Bile acids are amphipathic molecules that were previously known to serve as fat solubilizers in the intestine in postprandial conditions. In the last two decades, bile acids have been recognized as signaling molecules regulating energy metabolism pathways via, amongst others, the farnesoid X receptor (FXR). Upon bile acid activation, FXR controls expression of genes involved in bile acid, lipid, glucose and amino acid metabolism. In addition, FXR activation has been shown to limit the inflammatory response. The central role of FXR in various aspects of metabolism and inflammation makes FXR an attractive drug target for several diseases, such as obesity, metabolic syndrome, non-alcoholic steatohepatitis, cholestasis and chronic inflammatory diseases of the liver and intestine. However, most of the currently available compounds impact on all discovered FXR-mediated functions and may have, on top of beneficial effects, undesired biological actions depending on the disease. Therefore, research efforts are increasingly focused on the development of selective FXR modulators, i.e. selective bile acid receptor modulators (SBARMs), aimed at limiting the potential side-effects of conventional full FXR agonists upon chronic treatment.

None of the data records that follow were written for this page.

-- ==== Sys2Proof/Syntax.lean ====
section
/-! DEFINITION. The instruction set: one constructor for each row of spec/opcode_table.json, its arguments
the fields of that row in the table's order (spec/30_encoding.md R361, R362), with the rule that gives the
instruction its meaning. -/

namespace Sys2Proof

Here, we review the rationale for the design of SBARMs comprising dissociation between metabolic and inflammatory signaling, gene-selective and tissue-specific targeting. We discuss the potential structural mechanisms underlying the binding properties of dissociating ligands of FXR in light of ongoing efforts on the generation of dissociated ligands for otxher nuclear receptors, as well as their pharmacological and therapeutic potential.

胆汁酸是两亲性分子，以前在餐后条件下可在肠道中充当脂肪增溶剂。在过去的二十年中，胆汁酸已被认为是通过法尼醇X受体（FXR）等调控能量代谢途径的信号分子。胆汁酸活化后，FXR控制胆汁酸，脂质，葡萄糖和氨基酸代谢中涉及的基因的表达。另外，已经表明FXR激活限制了炎症反应。FXR在代谢和炎症各个方面的核心作用使FXR成为多种疾病的引人注目的药物靶标，例如肥胖，代谢综合征，非酒精性脂肪性肝炎，胆汁淤积以及肝和肠的慢性炎症性疾病。然而，大多数当前可用的化合物都会影响所有已发现的FXR介导的功能，并且除了有益作用之外，还可能具有取决于疾病的不良生物作用。因此，研究努力越来越集中在选择性FXR调节剂，即选择性胆汁酸受体调节剂（SBARM）的开发上，旨在限制常规全FXR激动剂对慢性治疗的潜在副作用。

在这里，我们回顾了SBARMs设计的基本原理，包括代谢和炎症信号，基因选择性和组织特异性靶向之间的分离。根据正在进行的针对其他核受体的解离配体的产生以及它们的药理和治疗潜力，我们讨论了FXR解离配体的结合特性背后的潜在结构机制。